[Start of Attachment]
/-- R142, R143 with R131: quotients; a division by 0 and the quotient of the most negative element
by -1 complete and leave a free value. Log entries 11, 20. -/
def Obligations.Quotients : Prop :=
  ∀ (s : State) (m : MaskSel) (vd va vb : VReg) (rs : SReg),
    let quo := fun (a b : Source) k e =>
      if s.signedAt b k = 0 ∨ (s.signedAt a k = -2 ^ (s.cfg.w - 1) ∧ s.signedAt b k = -1) then
        fits s.cfg e
      else ∃ q, isQuotient s.cfg (s.signedAt a k) (s.signedAt b k) q ∧ wrapsTo s.cfg q e
    let quou := fun (a b : Source) k (e : Elem) =>
      if s.unsignedAt b k = 0 then fits s.cfg e
      else e.toNat = s.unsignedAt a k / s.unsignedAt b k
    computes (.vdivVV m vd va vb) s m vd (quo (.vec va) (.vec vb)) ∧
    computes (.vdivVS m vd va rs) s m vd (quo (.vec va) (.scalar rs)) ∧
    computes (.vdivSV m vd rs vb) s m vd (quo (.scalar rs) (.vec vb)) ∧
    computes (.vdivuVV m vd va vb) s m vd (quou (.vec va) (.vec vb)) ∧
    computes (.vdivuVS m vd va rs) s m vd (quou (.vec va) (.scalar rs)) ∧
    computes (.vdivuSV m vd rs vb) s m vd (quou (.scalar rs) (.vec vb)) ∧
    (∀ p ∈ [(Instr.vdivVV m vd va vb, 0, 0b010_110), (.vdivVS m vd va rs, 1, 0b010_110),
        (.vdivSV m vd rs vb, 1, 0b110_110), (.vdivuVV m vd va vb, 0, 0b011_110),
        (.vdivuVS m vd va rs, 1, 0b011_110), (.vdivuSV m vd rs vb, 1, 0b111_110)],
      hasCell p.1 0x3D p.2.1 p.2.2)

/-- R144, R173, R174: the first operand is the amount, the second the value shifted; an amount of
`W` or more completes and leaves a free value. Log entry 20. -/
def Obligations.Shifts : Prop :=
  ∀ (s : State) (m : MaskSel) (vd va vb : VReg) (rs : SReg),
    let shift := fun (f : Source → Nat → Nat → Int) (a b : Source) k e =>
      if s.cfg.w ≤ s.unsignedAt a k then fits s.cfg e
      else wrapsTo s.cfg (f b k (s.unsignedAt a k)) e
    let sra := shift fun b k n => s.signedAt b k / 2 ^ n
    let sll := shift fun b k n => s.unsignedAt b k * 2 ^ n
    let srl := shift fun b k n => (s.unsignedAt b k / 2 ^ n : Nat)
    (computes (.vsraVV m vd va vb) s m vd (sra (.vec va) (.vec vb)) ∧
      computes (.vsraVS m vd va rs) s m vd (sra (.vec va) (.scalar rs)) ∧
      computes (.vsraSV m vd rs vb) s m vd (sra (.scalar rs) (.vec vb))) ∧
    (computes (.vsllVV m vd va vb) s m vd (sll (.vec va) (.vec vb)) ∧
      computes (.vsllVS m vd va rs) s m vd (sll (.vec va) (.scalar rs)) ∧
      computes (.vsllSV m vd rs vb) s m vd (sll (.scalar rs) (.vec vb))) ∧
    (computes (.vsrlVV m vd va vb) s m vd (srl (.vec va) (.vec vb)) ∧
      computes (.vsrlVS m vd va rs) s m vd (srl (.vec va) (.scalar rs)) ∧
      computes (.vsrlSV m vd rs vb) s m vd (srl (.scalar rs) (.vec vb))) ∧
    (∀ p ∈ [(Instr.vsraVV m vd va vb, 0, 0b010_000), (.vsraVS m vd va rs, 1, 0b010_000),
        (.vsraSV m vd rs vb, 1, 0b110_000), (.vsllVV m vd va vb, 0, 0b010_010),
        (.vsllVS m vd va rs, 1, 0b010_010), (.vsllSV m vd rs vb, 1, 0b110_010),
        (.vsrlVV m vd va vb, 0, 0b010_011), (.vsrlVS m vd va rs, 1, 0b010_011),
        (.vsrlSV m vd rs vb, 1, 0b110_011)],
      hasCell p.1 0x3D p.2.1 p.2.2)

/-- R175: the first operand is rotated right, by the second modulo `W`. Log entry 20. -/
def Obligations.Rotations : Prop :=
  ∀ (s : State) (m : MaskSel) (vd va vb : VReg) (rs : SReg),
    let rot := fun (a b : Source) k (e : Elem) =>
      let n := s.unsignedAt b k % s.cfg.w
      e.toNat = s.unsignedAt a k / 2 ^ n + s.unsignedAt a k % 2 ^ n * 2 ^ (s.cfg.w - n)
    computes (.vrotVV m vd va vb) s m vd (rot (.vec va) (.vec vb)) ∧
    computes (.vrotVS m vd va rs) s m vd (rot (.vec va) (.scalar rs)) ∧
    computes (.vrotSV m vd rs vb) s m vd (rot (.scalar rs) (.vec vb))

/-- R145 to R148: signed and unsigned minima and maxima. -/
def Obligations.MinimaAndMaxima : Prop :=
  ∀ (s : State) (m : MaskSel) (vd va vb : VReg) (rs : SReg),
    let sgn := fun (f : Int → Int → Int) (a b : Source) k e =>
      fits s.cfg e ∧ signedOf s.cfg e = f (s.signedAt a k) (s.signedAt b k)
    let uns := fun (f : Nat → Nat → Nat) (a b : Source) k (e : Elem) =>
      e.toNat = f (s.unsignedAt a k) (s.unsignedAt b k)
    computes (.vminVV m vd va vb) s m vd (sgn min (.vec va) (.vec vb)) ∧
    computes (.vminVS m vd va rs) s m vd (sgn min (.vec va) (.scalar rs)) ∧
    computes (.vmaxVV m vd va vb) s m vd (sgn max (.vec va) (.vec vb)) ∧
    computes (.vmaxVS m vd va rs) s m vd (sgn max (.vec va) (.scalar rs)) ∧
    computes (.vminuVV m vd va vb) s m vd (uns min (.vec va) (.vec vb)) ∧
    computes (.vminuVS m vd va rs) s m vd (uns min (.vec va) (.scalar rs)) ∧
    computes (.vmaxuVV m vd va vb) s m vd (uns max (.vec va) (.vec vb)) ∧
    computes (.vmaxuVS m vd va rs) s m vd (uns max (.vec va) (.scalar rs)) ∧
    (∀ p ∈ [(Instr.vminVV m vd va vb, 0, 0b100_101), (.vminVS m vd va rs, 1, 0b100_101),
        (.vmaxVV m vd va vb, 0, 0b100_001), (.vmaxVS m vd va rs, 1, 0b100_001),
        (.vminuVV m vd va vb, 0, 0b101_101), (.vminuVS m vd va rs, 1, 0b101_101),
        (.vmaxuVV m vd va vb, 0, 0b101_001), (.vmaxuVS m vd va rs, 1, 0b101_001)],
      hasCell p.1 0x3D p.2.1 p.2.2)

/-- R170 to R172: and, or, exclusive or, bit by bit over `W` bits. -/
def Obligations.BitwiseLogic : Prop :=
  ∀ (s : State) (m : MaskSel) (vd va vb : VReg) (rs : SReg),
    let bits := fun (f : Bool → Bool → Bool) (a b : Source) k e =>
      fits s.cfg e ∧ ∀ j, j < s.cfg.w →
        e.getLsbD j = f ((s.source a k).getLsbD j) ((s.source b k).getLsbD j)
    computes (.vandVV m vd va vb) s m vd (bits and (.vec va) (.vec vb)) ∧
    computes (.vandVS m vd va rs) s m vd (bits and (.vec va) (.scalar rs)) ∧
    computes (.vorVV m vd va vb) s m vd (bits or (.vec va) (.vec vb)) ∧
    computes (.vorVS m vd va rs) s m vd (bits or (.vec va) (.scalar rs)) ∧
    computes (.vxorVV m vd va vb) s m vd (bits xor (.vec va) (.vec vb)) ∧
    computes (.vxorVS m vd va rs) s m vd (bits xor (.vec va) (.scalar rs)) ∧
    (∀ p ∈ [(Instr.vandVV m vd va vb, 0, 0b000_100), (.vandVS m vd va rs, 1, 0b000_100),
        (.vorVV m vd va vb, 0, 0b000_110), (.vorVS m vd va rs, 1, 0b000_110),
        (.vxorVV m vd va vb, 0, 0b000_111), (.vxorVS m vd va rs, 1, 0b000_111)],
      hasCell p.1 0x3D p.2.1 p.2.2)

/-- R149 to R154, R156: the compares write the active bits of `vF`, in every operand form. That the
write stands over the side effect of R27 where `vF` is `$vf16` or `$vf17`, and that nothing is known
of their inactive bits, is decision D15 of the spec as log entry 17 reads it; that `$vf30` and
`$vf31` discard the write is decision D8 (log entry 18). -/
def Obligations.Compares : Prop :=
  ∀ (s : State) (m : MaskSel) (fd : FReg) (va vb : VReg) (rs : SReg), reservedFlag fd = false →
    let eq := fun (a b : Source) k => s.unsignedAt a k = s.unsignedAt b k
    let ne := fun (a b : Source) k => s.unsignedAt a k ≠ s.unsignedAt b k
    let lt := fun (a b : Source) k => s.signedAt a k < s.signedAt b k
    let ltu := fun (a b : Source) k => s.unsignedAt a k < s.unsignedAt b k
    let le := fun (a b : Source) k => s.signedAt a k ≤ s.signedAt b k
    let leu := fun (a b : Source) k => s.unsignedAt a k ≤ s.unsignedAt b k
    (compares (.vcmpeqVV m fd va vb) s m fd (eq (.vec va) (.vec vb)) ∧
      compares (.vcmpeqVS m fd va rs) s m fd (eq (.vec va) (.scalar rs))) ∧
    (compares (.vcmpneqVV m fd va vb) s m fd (ne (.vec va) (.vec vb)) ∧
      compares (.vcmpneqVS m fd va rs) s m fd (ne (.vec va) (.scalar rs))) ∧
    (compares (.vcmpltVV m fd va vb) s m fd (lt (.vec va) (.vec vb)) ∧
      compares (.vcmpltVS m fd va rs) s m fd (lt (.vec va) (.scalar rs)) ∧
      compares (.vcmpltSV m fd rs vb) s m fd (lt (.scalar rs) (.vec vb))) ∧
    (compares (.vcmpltuVV m fd va vb) s m fd (ltu (.vec va) (.vec vb)) ∧
      compares (.vcmpltuVS m fd va rs) s m fd (ltu (.vec va) (.scalar rs)) ∧
      compares (.vcmpltuSV m fd rs vb) s m fd (ltu (.scalar rs) (.vec vb))) ∧
    (compares (.vcmpleVV m fd va vb) s m fd (le (.vec va) (.vec vb)) ∧
      compares (.vcmpleVS m fd va rs) s m fd (le (.vec va) (.scalar rs)) ∧
      compares (.vcmpleSV m fd rs vb) s m fd (le (.scalar rs) (.vec vb))) ∧
    (compares (.vcmpleuVV m fd va vb) s m fd (leu (.vec va) (.vec vb)) ∧
      compares (.vcmpleuVS m fd va rs) s m fd (leu (.vec va) (.scalar rs)) ∧
      compares (.vcmpleuSV m fd rs vb) s m fd (leu (.scalar rs) (.vec vb))) ∧
    (∀ p ∈ [(Instr.vcmpeqVV m fd va vb, 0, 0b010_001), (.vcmpeqVS m fd va rs, 1, 0b010_001),
        (.vcmpneqVV m fd va vb, 0, 0b011_001), (.vcmpneqVS m fd va rs, 1, 0b011_001),
        (.vcmpltVV m fd va vb, 0, 0b010_101), (.vcmpltVS m fd va rs, 1, 0b010_101),
        (.vcmpltSV m fd rs vb, 1, 0b110_101), (.vcmpltuVV m fd va vb, 0, 0b011_101),
        (.vcmpltuVS m fd va rs, 1, 0b011_101), (.vcmpltuSV m fd rs vb, 1, 0b111_101),
        (.vcmpleVV m fd va vb, 0, 0b010_111), (.vcmpleVS m fd va rs, 1, 0b010_111),
        (.vcmpleSV m fd rs vb, 1, 0b110_111), (.vcmpleuVV m fd va vb, 0, 0b011_111),
        (.vcmpleuVS m fd va rs, 1, 0b011_111), (.vcmpleuSV m fd rs vb, 1, 0b111_111)],
      hasCell p.1 0x3D p.2.1 p.2.2)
[End of Attachment]
Print exactly the lines above from the one with "if s.signedAt b" to the one with "else e.toNat = s.unsignedAt", including both.

      if s.signedAt b k = 0 ∨ (s.signedAt a k = -2 ^ (s.cfg.w - 1) ∧ s.signedAt b k = -1) then
        fits s.cfg e
      else ∃ q, isQuotient s.cfg (s.signedAt a k) (s.signedAt b k) q ∧ wrapsTo s.cfg q e
    let quou := fun (a b : Source) k (e : Elem) =>
      if s.unsignedAt b k = 0 then fits s.cfg e
      else e.toNat = s.unsignedAt a k / s.unsignedAt b k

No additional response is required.